2. Unsachgemäße Anwendung des materiellen Rechts:
Wenn bei der Entscheidung Fehler bei der Anwendung des materiellen Rechts gemacht wurden, kann die Kassationsbehörde die Entscheidung zugunsten des Angeklagten ändern und rechtfertigen.
3. Mangel und unbegründete Beweise:
Die Kassationsbehörde prüft die Zulässigkeit und Richtigkeit der eingereichten Beweise. Wenn die Beweise nicht ausreichen oder ihre Glaubwürdigkeit in Frage gestellt wird, kann dies die Grundlage für einen Freispruch für den Angeklagten sein.
4. Fehler bei der Festlegung der tatsächlichen Umstände:
Wenn die tatsächlichen Umstände des Falles wesentlich falsch oder widersprüchlich sind, kann die Kassationsbehörde die Entscheidung zugunsten des Angeklagten ändern und ihn rechtfertigen.
Es ist wichtig zu beachten, dass die Kassationsbehörde den Fall nicht erneut prüft, sondern nur die zur Verfügung gestellten Beweise und die Richtigkeit der Anwendung des Gesetzes überprüft.

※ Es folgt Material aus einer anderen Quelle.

/-! ### `advance` -/
@[simp] theorem State.advance_v : (s.advance).v = s.v := rfl
@[simp] theorem State.advance_i : (s.advance).i = s.i := rfl
@[simp] theorem State.advance_pc : (s.advance).pc = s.pc + 2 := rfl
@[simp] theorem State.advance_stack : (s.advance).stack = s.stack := rfl
@[simp] theorem State.advance_sp : (s.advance).sp = s.sp := rfl
@[simp] theorem State.advance_dt : (s.advance).dt = s.dt := rfl
@[simp] theorem State.advance_st : (s.advance).st = s.st := rfl
@[simp] theorem State.advance_keys : (s.advance).keys = s.keys := rfl
@[simp] theorem State.advance_fb : (s.advance).fb = s.fb := rfl
@[simp] theorem State.advance_log : (s.advance).log = s.log := rfl
@[simp] theorem State.advance_drawReq : (s.advance).drawReq = s.drawReq := rfl
@[simp] theorem State.advance_clearReq : (s.advance).clearReq = s.clearReq := rfl
@[simp] theorem State.advance_fault : (s.advance).fault = s.fault := rfl
@[simp] theorem State.advance_mem : (s.advance).mem = s.mem := rfl
@[simp] theorem State.advance_loadOpen : (s.advance).loadOpen = s.loadOpen := rfl
@[simp] theorem State.advance_draws : (s.advance).draws = s.draws := rfl
@[simp] theorem State.advance_schedule : (s.advance).schedule = s.schedule := rfl

/-! ### `skipIf` -/
@[simp] theorem State.skipIf_v (c : Bool) : (s.skipIf c).v = s.v := rfl
@[simp] theorem State.skipIf_i (c : Bool) : (s.skipIf c).i = s.i := rfl
@[simp] theorem State.skipIf_pc (c : Bool) : (s.skipIf c).pc = s.pc + if c then 4 else 2 := rfl
@[simp] theorem State.skipIf_stack (c : Bool) : (s.skipIf c).stack = s.stack := rfl
@[simp] theorem State.skipIf_sp (c : Bool) : (s.skipIf c).sp = s.sp := rfl
@[simp] theorem State.skipIf_dt (c : Bool) : (s.skipIf c).dt = s.dt := rfl
@[simp] theorem State.skipIf_st (c : Bool) : (s.skipIf c).st = s.st := rfl
@[simp] theorem State.skipIf_keys (c : Bool) : (s.skipIf c).keys = s.keys := rfl
@[simp] theorem State.skipIf_fb (c : Bool) : (s.skipIf c).fb = s.fb := rfl
@[simp] theorem State.skipIf_log (c : Bool) : (s.skipIf c).log = s.log := rfl
@[simp] theorem State.skipIf_drawReq (c : Bool) : (s.skipIf c).drawReq = s.drawReq := rfl
@[simp] theorem State.skipIf_clearReq (c : Bool) : (s.skipIf c).clearReq = s.clearReq := rfl
@[simp] theorem State.skipIf_fault (c : Bool) : (s.skipIf c).fault = s.fault := rfl
@[simp] theorem State.skipIf_mem (c : Bool) : (s.skipIf c).mem = s.mem := rfl
@[simp] theorem State.skipIf_loadOpen (c : Bool) : (s.skipIf c).loadOpen = s.loadOpen := rfl
@[simp] theorem State.skipIf_draws (c : Bool) : (s.skipIf c).draws = s.draws := rfl
@[simp] theorem State.skipIf_schedule (c : Bool) : (s.skipIf c).schedule = s.schedule := rfl

/-! ### `setDt` -/
@[simp] theorem State.setDt_v (b : Byte) : (s.setDt b).v = s.v := rfl
@[simp] theorem State.setDt_i (b : Byte) : (s.setDt b).i = s.i := rfl
@[simp] theorem State.setDt_pc (b : Byte) : (s.setDt b).pc = s.pc := rfl
@[simp] theorem State.setDt_stack (b : Byte) : (s.setDt b).stack = s.stack := rfl
@[simp] theorem State.setDt_sp (b : Byte) : (s.setDt b).sp = s.sp := rfl
@[simp] theorem State.setDt_dt (b : Byte) : (s.setDt b).dt = b := rfl
@[simp] theorem State.setDt_st (b : Byte) : (s.setDt b).st = s.st := rfl
@[simp] theorem State.setDt_keys (b : Byte) : (s.setDt b).keys = s.keys := rfl
@[simp] theorem State.setDt_fb (b : Byte) : (s.setDt b).fb = s.fb := rfl
@[simp] theorem State.setDt_log (b : Byte) : (s.setDt b).log = s.log := rfl
@[simp] theorem State.setDt_drawReq (b : Byte) : (s.setDt b).drawReq = s.drawReq := rfl
@[simp] theorem State.setDt_clearReq (b : Byte) : (s.setDt b).clearReq = s.clearReq := rfl
@[simp] theorem State.setDt_fault (b : Byte) : (s.setDt b).fault = s.fault := rfl
@[simp] theorem State.setDt_mem (b : Byte) : (s.setDt b).mem = s.mem := rfl
@[simp] theorem State.setDt_loadOpen (b : Byte) : (s.setDt b).loadOpen = s.loadOpen := rfl
@[simp] theorem State.setDt_draws (b : Byte) : (s.setDt b).draws = s.draws := rfl
@[simp] theorem State.setDt_schedule (b : Byte) : (s.setDt b).schedule = s.schedule := rfl

/-! ### `setSt` -/
@[simp] theorem State.setSt_v (b : Byte) : (s.setSt b).v = s.v := rfl
@[simp] theorem State.setSt_i (b : Byte) : (s.setSt b).i = s.i := rfl
@[simp] theorem State.setSt_pc (b : Byte) : (s.setSt b).pc = s.pc := rfl
@[simp] theorem State.setSt_stack (b : Byte) : (s.setSt b).stack = s.stack := rfl
@[simp] theorem State.setSt_sp (b : Byte) : (s.setSt b).sp = s.sp := rfl
@[simp] theorem State.setSt_dt (b : Byte) : (s.setSt b).dt = s.dt := rfl
@[simp] theorem State.setSt_st (b : Byte) : (s.setSt b).st = b := rfl
@[simp] theorem State.setSt_keys (b : Byte) : (s.setSt b).keys = s.keys := rfl
@[simp] theorem State.setSt_fb (b : Byte) : (s.setSt b).fb = s.fb := rfl
@[simp] theorem State.setSt_log (b : Byte) : (s.setSt b).log = s.log := rfl
@[simp] theorem State.setSt_drawReq (b : Byte) : (s.setSt b).drawReq = s.drawReq := rfl
@[simp] theorem State.setSt_clearReq (b : Byte) : (s.setSt b).clearReq = s.clearReq := rfl
@[simp] theorem State.setSt_fault (b : Byte) : (s.setSt b).fault = s.fault := rfl
@[simp] theorem State.setSt_mem (b : Byte) : (s.setSt b).mem = s.mem := rfl
@[simp] theorem State.setSt_loadOpen (b : Byte) : (s.setSt b).loadOpen = s.loadOpen := rfl
@[simp] theorem State.setSt_draws (b : Byte) : (s.setSt b).draws = s.draws := rfl
@[simp] theorem State.setSt_schedule (b : Byte) : (s.setSt b).schedule = s.schedule := rfl

/-! ### `setMem` -/
@[simp] theorem State.setMem_v (m : Memory) : (s.setMem m).v = s.v := rfl
@[simp] theorem State.setMem_i (m : Memory) : (s.setMem m).i = s.i := rfl
@[simp] theorem State.setMem_pc (m : Memory) : (s.setMem m).pc = s.pc := rfl
@[simp] theorem State.setMem_stack (m : Memory) : (s.setMem m).stack = s.stack := rfl
@[simp] theorem State.setMem_sp (m : Memory) : (s.setMem m).sp = s.sp := rfl
@[simp] theorem State.setMem_dt (m : Memory) : (s.setMem m).dt = s.dt := rfl
@[simp] theorem State.setMem_st (m : Memory) : (s.setMem m).st = s.st := rfl
@[simp] theorem State.setMem_keys (m : Memory) : (s.setMem m).keys = s.keys := rfl
@[simp] theorem State.setMem_fb (m : Memory) : (s.setMem m).fb = s.fb := rfl
@[simp] theorem State.setMem_log (m : Memory) : (s.setMem m).log = s.log := rfl
@[simp] theorem State.setMem_drawReq (m : Memory) : (s.setMem m).drawReq = s.drawReq := rfl
@[simp] theorem State.setMem_clearReq (m : Memory) : (s.setMem m).clearReq = s.clearReq := rfl
@[simp] theorem State.setMem_fault (m : Memory) : (s.setMem m).fault = s.fault := rfl
@[simp] theorem State.setMem_mem (m : Memory) : (s.setMem m).mem = m := rfl
@[simp] theorem State.setMem_loadOpen (m : Memory) : (s.setMem m).loadOpen = s.loadOpen := rfl
@[simp] theorem State.setMem_draws (m : Memory) : (s.setMem m).draws = s.draws := rfl
@[simp] theorem State.setMem_schedule (m : Memory) : (s.setMem m).schedule = s.schedule := rfl

/-! ### `putKey` -/
@[simp] theorem State.putKey_v (k : Key) (p : Bool) : (s.putKey k p).v = s.v := rfl
@[simp] theorem State.putKey_i (k : Key) (p : Bool) : (s.putKey k p).i = s.i := rfl
@[simp] theorem State.putKey_pc (k : Key) (p : Bool) : (s.putKey k p).pc = s.pc := rfl
@[simp] theorem State.putKey_stack (k : Key) (p : Bool) : (s.putKey k p).stack = s.stack := rfl
@[simp] theorem State.putKey_sp (k : Key) (p : Bool) : (s.putKey k p).sp = s.sp := rfl
@[simp] theorem State.putKey_dt (k : Key) (p : Bool) : (s.putKey k p).dt = s.dt := rfl
@[simp] theorem State.putKey_st (k : Key) (p : Bool) : (s.putKey k p).st = s.st := rfl
@[simp] theorem State.putKey_keys (k : Key) (p : Bool) : (s.putKey k p).keys = s.keys.set k p := rfl
@[simp] theorem State.putKey_fb (k : Key) (p : Bool) : (s.putKey k p).fb = s.fb := rfl
@[simp] theorem State.putKey_log (k : Key) (p : Bool) : (s.putKey k p).log = s.log := rfl
@[simp] theorem State.putKey_drawReq (k : Key) (p : Bool) : (s.putKey k p).drawReq = s.drawReq := rfl
@[simp] theorem State.putKey_clearReq (k : Key) (p : Bool) : (s.putKey k p).clearReq = s.clearReq := rfl
@[simp] theorem State.putKey_fault (k : Key) (p : Bool) : (s.putKey k p).fault = s.fault := rfl
@[simp] theorem State.putKey_mem (k : Key) (p : Bool) : (s.putKey k p).mem = s.mem := rfl
@[simp] theorem State.putKey_loadOpen (k : Key) (p : Bool) : (s.putKey k p).loadOpen = s.loadOpen := rfl
@[simp] theorem State.putKey_draws (k : Key) (p : Bool) : (s.putKey k p).draws = s.draws := rfl
@[simp] theorem State.putKey_schedule (k : Key) (p : Bool) : (s.putKey k p).schedule = s.schedule := rfl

Daher ist es für den Angeklagten und seinen Schutz wichtig, auf die oben genannten Rechtfertigungsmethoden zu achten und sie aktiv bei der Einreichung einer Beschwerde einzusetzen.
Welche Argumente können zum Freispruch des Angeklagten in der Kassation führen?

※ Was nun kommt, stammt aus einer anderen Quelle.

-- ==== Sys2Proof/Tests/Slice0.lean ====
section
/-! SUPPORT. Small tests. The expected results are those of spec 95_test_vectors.md, whose vector names (A4, B16, …) stand
in the comments, or of the table of 30_encoding.md R76; then a witness for the hypotheses of every statement that has
some. -/

namespace Sys2Proof.Tests

open Sys2Proof Sys2Proof.Machine Sys2Proof.Claims

/-! ### Well-formedness: an ill-formed operand of every field kind is refused (R72) -/

theorem test_wf_refuses_register_16 : Field.allFit [⟨.reg, 1⟩, ⟨.reg, 16⟩] = false := by decide
theorem test_wf_refuses_count_16 : Field.allFit [⟨.reg, 1⟩, ⟨.reg, 2⟩, ⟨.count, 16⟩] = false := by decide
theorem test_wf_refuses_byte_256 : Field.allFit [⟨.reg, 15⟩, ⟨.byte, 256⟩] = false := by decide
theorem test_wf_refuses_addr_4096 : Field.allFit [⟨.addr, 4096⟩] = false := by decide
theorem test_wf_takes_the_largest : Instr.wf (.drw 15 15 15) = true ∧ Instr.wf (.rnd 15 255) = true ∧
    Instr.wf (.jp 4095) = true := by decide

/-! ### Decoding: one word for every row, from the patterns of R76 -/

theorem test_decode_whole_words :
    decode 0b0000000011100000#16 = .ok .cls ∧ decode 0b0000000011101110#16 = .ok .ret := by decide

theorem test_decode_addresses :
    decode 0b0001001000001000#16 = .ok (.jp 0x208) ∧ decode 0b0010001000010100#16 = .ok (.call 0x214) ∧
    decode 0b1010001100000000#16 = .ok (.ldI 0x300) ∧ decode 0b1011111111111111#16 = .ok (.jpV0 0xFFF) := by decide

theorem test_decode_register_byte :
    decode 0b0011000100000100#16 = .ok (.seImm 1 0x04) ∧ decode 0b0100001000001000#16 = .ok (.sneImm 2 0x08) ∧
    decode 0b0110101000000011#16 = .ok (.ldImm 10 0x03) ∧ decode 0b0111000111111111#16 = .ok (.addImm 1 0xFF) ∧
    decode 0b1100001100001111#16 = .ok (.rnd 3 0x0F) := by decide

theorem test_decode_two_registers :
    decode 0b0101001101000000#16 = .ok (.seReg 3 4) ∧ decode 0b1001001101000000#16 = .ok (.sneReg 3 4) ∧
    decode 0b1101000100100011#16 = .ok (.drw 1 2 3) := by decide

theorem test_decode_family_8 :
    decode 0b1000000100100000#16 = .ok (.ldReg 1 2) ∧ decode 0b1000000100100001#16 = .ok (.orReg 1 2) ∧
    decode 0b1000000100100010#16 = .ok (.andReg 1 2) ∧ decode 0b1000000100100011#16 = .ok (.xorReg 1 2) ∧
    decode 0b1000000100100100#16 = .ok (.addReg 1 2) ∧ decode 0b1000000100100101#16 = .ok (.subReg 1 2) ∧
    decode 0b1000000100100110#16 = .ok (.shr 1 2) ∧ decode 0b1000000100100111#16 = .ok (.subnReg 1 2) ∧
    decode 0b1000000100101110#16 = .ok (.shl 1 2) := by decide

theorem test_decode_families_E_F :
    decode 0b1110000110011110#16 = .ok (.skp 1) ∧ decode 0b1110000110100001#16 = .ok (.sknp 1) ∧
    decode 0b1111000100000111#16 = .ok (.ldVxDt 1) ∧ decode 0b1111000100001010#16 = .ok (.ldVxK 1) ∧
    decode 0b1111101000010101#16 = .ok (.ldDt 10) ∧ decode 0b1111010000011000#16 = .ok (.ldSt 4) := by decide

theorem test_decode_family_F_index :
    decode 0b1111001000011110#16 = .ok (.addI 2) ∧ decode 0b1111000000101001#16 = .ok (.ldF 0) ∧
    decode 0b1111000100110011#16 = .ok (.ldB 1) ∧ decode 0b1111111101010101#16 = .ok (.stRegs 15) ∧
    decode 0b1111001001100101#16 = .ok (.ldRegs 2) := by decide

/-- Section 2.6 of the vectors: words of no row. -/
theorem test_decode_rejects :
    decode 0x0000 = .error (.unknownOpcode 0x0000) ∧ decode 0x0123 = .error (.unknownOpcode 0x0123) ∧
    decode 0x5121 = .error (.unknownOpcode 0x5121) ∧ decode 0x8128 = .error (.unknownOpcode 0x8128) ∧
    decode 0x9121 = .error (.unknownOpcode 0x9121) ∧ decode 0xE19F = .error (.unknownOpcode 0xE19F) ∧
    decode 0xF166 = .error (.unknownOpcode 0xF166) ∧ decode 0xFFFF = .error (.unknownOpcode 0xFFFF) := by decide

theorem test_decode_bytes_is_big_endian :
    decodeBytes [0x81, 0x24, 0x60] = .ok (.addReg 1 2, [0x60]) ∧ decodeBytes [0x81] = .error .truncated := by decide

theorem test_decode_table_word : decodeTableWord 16 0xD123 = some (.drw 1 2 3) ∧ decodeTableWord 16 0x5001 = none := by
  decide

/-! ### Single steps -/

/-- A register file of zeros with some registers written. -/
def regs (s : State) (rs : List (Reg × Byte)) : State := rs.foldl (fun t r => t.setV r.1 r.2) s

/-- The state after reset, changed by `f`, with a word stored where the next step fetches. -/
def start (w : Nat) (f : State → State) : State := (f State.reset).withFetchWord 16 w

/-- What is seen of the state after one step. -/
def after {α : Type} (s : State) (see : State → α) : Option α :=
  match step s with
  | .next t => some (see t)
  | .fault _ => none
  | .refused _ => none

/-- One step of a word from registers, seen through registers. -/
def alu (w : Nat) (rs : List (Reg × Byte)) (see : List Reg) : Option (List Byte) :=
  after (start w (fun s => regs s rs)) (fun t => see.map t.getV)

Der Freispruch des Angeklagten in der Kassationsbehörde ist aufgrund der folgenden Argumente möglich:
- Verletzung von Verfahrensvorschriften: Wenn bei der Prüfung eines Verfahrens Verstöße gegen das Verfahren festgestellt wurden, wie zum Beispiel der Missbrauch oder die Verwendung von Beweisen, die Verletzung des Rechts auf Verteidigung, systematische Fehler des Gerichts und andere Hindernisse, kann dies als Grundlage für die Anfechtung eines Gerichtsurteils in einem Kassationsverfahren dienen.
- Nichteinhaltung des materiellen Rechts: Wenn die Anwendung des materiellen Rechts im Gerichtsurteil falsch oder unbegründet war, kann dies die Grundlage für die Rechtfertigung des Angeklagten sein. Zum Beispiel, wenn die akzeptierten Beweise die Schuld des Angeklagten nicht bestätigen oder die Anwendung der Strafe gegen das Gesetz verstößt.
- Fehlen von Beweisen: Wenn es in dem Fall keine ausreichenden und überzeugenden Beweise gibt, die die Schuld des Angeklagten bestätigen, kann dies die Grundlage für seinen Freispruch bei der Kassationsbehörde sein.
- Anwendung eines ungenauen oder unangemessenen Gesetzes: Wenn das Gericht im Prozess des Falles ein Gesetz anwendet, das dem betreffenden Fall nicht entspricht oder es falsch verlangt, kann dies die Grundlage für die Rechtfertigung des Angeklagten sein.
Die Kassationsbehörde muss überzeugende Argumente für die Verletzung von Verfahren und Fehlern, die in früheren Phasen des Prozesses gemacht wurden, vorlegen. Eine erfolgreiche Darstellung solcher Argumente kann zur Rechtfertigung des Angeklagten und zur Wiederherstellung seiner Rechte führen.